-- DATA PROVIDED --
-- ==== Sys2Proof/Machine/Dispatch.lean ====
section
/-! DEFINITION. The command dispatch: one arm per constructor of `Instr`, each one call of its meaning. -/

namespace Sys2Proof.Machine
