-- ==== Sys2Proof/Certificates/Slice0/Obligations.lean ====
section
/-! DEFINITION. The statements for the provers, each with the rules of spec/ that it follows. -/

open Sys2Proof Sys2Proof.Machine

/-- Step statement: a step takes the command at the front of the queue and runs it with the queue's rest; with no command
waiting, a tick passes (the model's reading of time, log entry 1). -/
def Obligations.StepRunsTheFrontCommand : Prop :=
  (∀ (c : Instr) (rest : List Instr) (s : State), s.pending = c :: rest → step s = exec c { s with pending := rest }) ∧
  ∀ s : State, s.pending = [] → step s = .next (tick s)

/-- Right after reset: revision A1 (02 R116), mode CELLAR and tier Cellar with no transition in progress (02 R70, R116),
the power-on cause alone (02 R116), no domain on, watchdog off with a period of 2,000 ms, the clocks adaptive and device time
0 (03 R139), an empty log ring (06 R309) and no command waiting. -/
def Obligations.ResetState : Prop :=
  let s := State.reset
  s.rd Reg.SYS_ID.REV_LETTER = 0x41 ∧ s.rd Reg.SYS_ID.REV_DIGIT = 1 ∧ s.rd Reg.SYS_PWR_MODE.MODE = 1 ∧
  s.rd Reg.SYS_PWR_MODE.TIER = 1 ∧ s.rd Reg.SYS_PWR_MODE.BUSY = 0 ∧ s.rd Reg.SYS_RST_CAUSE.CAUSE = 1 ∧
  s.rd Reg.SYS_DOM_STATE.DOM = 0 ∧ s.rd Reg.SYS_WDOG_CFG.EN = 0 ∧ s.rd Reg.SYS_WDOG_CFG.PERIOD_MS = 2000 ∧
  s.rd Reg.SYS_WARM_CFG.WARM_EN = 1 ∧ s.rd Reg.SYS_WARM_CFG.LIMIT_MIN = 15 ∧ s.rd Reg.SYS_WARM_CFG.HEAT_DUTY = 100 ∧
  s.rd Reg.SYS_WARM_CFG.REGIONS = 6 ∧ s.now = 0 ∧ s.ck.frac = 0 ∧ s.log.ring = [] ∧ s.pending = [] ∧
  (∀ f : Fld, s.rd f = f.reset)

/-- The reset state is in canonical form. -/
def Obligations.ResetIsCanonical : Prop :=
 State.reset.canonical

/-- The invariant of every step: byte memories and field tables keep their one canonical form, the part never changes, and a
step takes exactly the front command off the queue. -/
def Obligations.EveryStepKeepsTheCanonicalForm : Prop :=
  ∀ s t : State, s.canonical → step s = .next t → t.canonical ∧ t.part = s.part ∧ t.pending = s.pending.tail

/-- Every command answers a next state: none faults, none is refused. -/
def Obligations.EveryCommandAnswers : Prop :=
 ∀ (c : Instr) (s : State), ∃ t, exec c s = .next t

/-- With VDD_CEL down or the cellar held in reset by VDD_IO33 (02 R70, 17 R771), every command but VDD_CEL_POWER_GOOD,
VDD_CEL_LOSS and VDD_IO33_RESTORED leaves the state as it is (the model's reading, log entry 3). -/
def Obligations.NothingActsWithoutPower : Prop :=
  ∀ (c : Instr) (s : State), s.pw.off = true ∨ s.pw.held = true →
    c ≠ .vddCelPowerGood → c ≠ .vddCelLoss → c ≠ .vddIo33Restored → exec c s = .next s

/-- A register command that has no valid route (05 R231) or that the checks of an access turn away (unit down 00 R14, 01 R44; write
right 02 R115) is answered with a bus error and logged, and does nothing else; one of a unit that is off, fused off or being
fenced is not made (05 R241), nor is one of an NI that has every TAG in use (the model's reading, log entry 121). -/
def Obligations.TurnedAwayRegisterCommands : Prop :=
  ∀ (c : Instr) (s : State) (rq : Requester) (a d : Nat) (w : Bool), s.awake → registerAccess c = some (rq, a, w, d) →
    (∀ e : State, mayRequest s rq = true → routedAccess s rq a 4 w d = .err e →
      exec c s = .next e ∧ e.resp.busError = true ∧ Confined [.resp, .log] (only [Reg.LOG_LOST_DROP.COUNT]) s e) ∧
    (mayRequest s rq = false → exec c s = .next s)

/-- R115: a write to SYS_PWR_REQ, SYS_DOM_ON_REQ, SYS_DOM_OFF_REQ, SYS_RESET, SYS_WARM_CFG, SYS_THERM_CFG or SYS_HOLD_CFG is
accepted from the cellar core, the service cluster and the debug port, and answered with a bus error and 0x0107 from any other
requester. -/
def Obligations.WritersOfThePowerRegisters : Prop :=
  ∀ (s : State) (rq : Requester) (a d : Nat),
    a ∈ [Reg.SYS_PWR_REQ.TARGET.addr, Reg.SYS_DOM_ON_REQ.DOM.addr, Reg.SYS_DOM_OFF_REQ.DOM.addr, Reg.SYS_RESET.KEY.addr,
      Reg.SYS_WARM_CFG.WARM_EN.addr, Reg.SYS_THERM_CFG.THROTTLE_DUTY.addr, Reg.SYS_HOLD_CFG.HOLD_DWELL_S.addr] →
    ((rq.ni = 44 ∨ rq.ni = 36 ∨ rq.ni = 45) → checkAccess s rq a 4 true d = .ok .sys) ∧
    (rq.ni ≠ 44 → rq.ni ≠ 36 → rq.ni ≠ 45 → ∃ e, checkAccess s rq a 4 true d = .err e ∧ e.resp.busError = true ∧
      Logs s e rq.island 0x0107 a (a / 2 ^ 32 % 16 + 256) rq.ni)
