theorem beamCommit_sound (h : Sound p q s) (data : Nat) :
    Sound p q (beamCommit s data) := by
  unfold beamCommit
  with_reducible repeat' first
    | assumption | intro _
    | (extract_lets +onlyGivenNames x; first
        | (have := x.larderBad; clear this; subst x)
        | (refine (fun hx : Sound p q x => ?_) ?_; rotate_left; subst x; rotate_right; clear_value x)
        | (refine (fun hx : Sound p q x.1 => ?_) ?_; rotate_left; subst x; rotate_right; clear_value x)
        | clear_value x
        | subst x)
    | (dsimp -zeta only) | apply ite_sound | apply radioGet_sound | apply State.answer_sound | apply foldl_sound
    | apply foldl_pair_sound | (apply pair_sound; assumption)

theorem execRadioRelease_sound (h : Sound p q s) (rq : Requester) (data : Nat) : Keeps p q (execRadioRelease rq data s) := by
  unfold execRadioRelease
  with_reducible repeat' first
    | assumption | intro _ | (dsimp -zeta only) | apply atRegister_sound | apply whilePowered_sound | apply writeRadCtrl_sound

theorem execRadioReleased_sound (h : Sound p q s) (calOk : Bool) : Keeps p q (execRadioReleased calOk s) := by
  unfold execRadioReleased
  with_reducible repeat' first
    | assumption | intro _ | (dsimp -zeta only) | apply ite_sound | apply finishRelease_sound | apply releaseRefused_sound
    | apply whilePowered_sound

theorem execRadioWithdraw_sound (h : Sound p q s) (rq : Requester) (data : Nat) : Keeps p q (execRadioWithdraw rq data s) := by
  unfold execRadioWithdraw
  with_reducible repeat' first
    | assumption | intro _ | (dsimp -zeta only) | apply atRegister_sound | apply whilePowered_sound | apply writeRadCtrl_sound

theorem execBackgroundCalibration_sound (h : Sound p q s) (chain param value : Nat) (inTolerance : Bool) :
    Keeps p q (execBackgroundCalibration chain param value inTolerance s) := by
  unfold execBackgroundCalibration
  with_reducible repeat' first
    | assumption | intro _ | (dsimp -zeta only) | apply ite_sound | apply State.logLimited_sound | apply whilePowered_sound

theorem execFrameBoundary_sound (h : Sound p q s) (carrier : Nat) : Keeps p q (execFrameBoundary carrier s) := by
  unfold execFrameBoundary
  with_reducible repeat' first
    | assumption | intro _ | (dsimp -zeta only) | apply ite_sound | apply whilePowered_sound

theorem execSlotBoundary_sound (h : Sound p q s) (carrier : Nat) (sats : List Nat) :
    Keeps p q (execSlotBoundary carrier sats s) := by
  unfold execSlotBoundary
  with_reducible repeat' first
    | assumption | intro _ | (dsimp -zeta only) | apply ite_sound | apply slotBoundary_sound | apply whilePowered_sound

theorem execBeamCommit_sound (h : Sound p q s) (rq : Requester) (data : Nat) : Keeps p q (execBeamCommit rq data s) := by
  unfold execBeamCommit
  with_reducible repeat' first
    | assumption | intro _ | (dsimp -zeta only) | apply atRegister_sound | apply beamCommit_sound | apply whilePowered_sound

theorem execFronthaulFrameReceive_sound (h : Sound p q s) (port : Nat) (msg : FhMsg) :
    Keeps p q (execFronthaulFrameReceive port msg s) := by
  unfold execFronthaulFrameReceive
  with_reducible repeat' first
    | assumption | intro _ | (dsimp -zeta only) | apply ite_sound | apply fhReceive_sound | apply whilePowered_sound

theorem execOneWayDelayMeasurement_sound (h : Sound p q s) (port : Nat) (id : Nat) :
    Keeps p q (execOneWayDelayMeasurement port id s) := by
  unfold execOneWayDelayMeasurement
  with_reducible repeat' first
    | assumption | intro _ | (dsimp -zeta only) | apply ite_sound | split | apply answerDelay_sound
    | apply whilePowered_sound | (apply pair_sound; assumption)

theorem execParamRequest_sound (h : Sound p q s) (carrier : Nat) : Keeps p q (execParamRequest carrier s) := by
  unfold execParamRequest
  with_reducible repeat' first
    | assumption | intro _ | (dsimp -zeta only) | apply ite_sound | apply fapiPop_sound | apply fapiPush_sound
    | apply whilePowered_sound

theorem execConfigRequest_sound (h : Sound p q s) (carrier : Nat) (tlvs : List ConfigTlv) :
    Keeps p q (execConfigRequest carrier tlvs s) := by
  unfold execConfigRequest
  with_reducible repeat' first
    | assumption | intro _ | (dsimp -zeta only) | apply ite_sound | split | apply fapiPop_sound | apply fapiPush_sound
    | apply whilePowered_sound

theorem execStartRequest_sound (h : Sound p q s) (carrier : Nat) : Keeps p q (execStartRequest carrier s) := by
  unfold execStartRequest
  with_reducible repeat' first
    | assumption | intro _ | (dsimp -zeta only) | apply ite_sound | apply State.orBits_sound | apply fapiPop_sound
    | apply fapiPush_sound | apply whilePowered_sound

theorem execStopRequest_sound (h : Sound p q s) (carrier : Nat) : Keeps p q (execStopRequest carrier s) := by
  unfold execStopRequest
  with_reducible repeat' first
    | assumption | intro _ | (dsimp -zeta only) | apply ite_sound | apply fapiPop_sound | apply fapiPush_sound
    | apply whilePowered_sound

-- TASK STATEMENT --
Print the records verbatim, stopping after the "s = .next (tick s)" line.

-- WRITTEN RESPONSE --
-- ==== Sys2Proof/Machine/Dispatch.lean ====
section
/-! DEFINITION. The command dispatch: one arm per constructor of `Instr`, each one call of its meaning. -/

namespace Sys2Proof.Machine
-- ==== Sys2Proof/Certificates/Slice0/Obligations.lean ====
section
/-! DEFINITION. The statements for the provers, each with the rules of spec/ that it follows. -/

open Sys2Proof Sys2Proof.Machine

/-- Step statement: a step takes the command at the front of the queue and runs it with the queue's rest; with no command
waiting, a tick passes (the model's reading of time, log entry 1). -/
def Obligations.StepRunsTheFrontCommand : Prop :=
  (∀ (c : Instr) (rest : List Instr) (s : State), s.pending = c :: rest → step s = exec c { s with pending := rest }) ∧
  ∀ s : State, s.pending = [] → step s = .next (tick s)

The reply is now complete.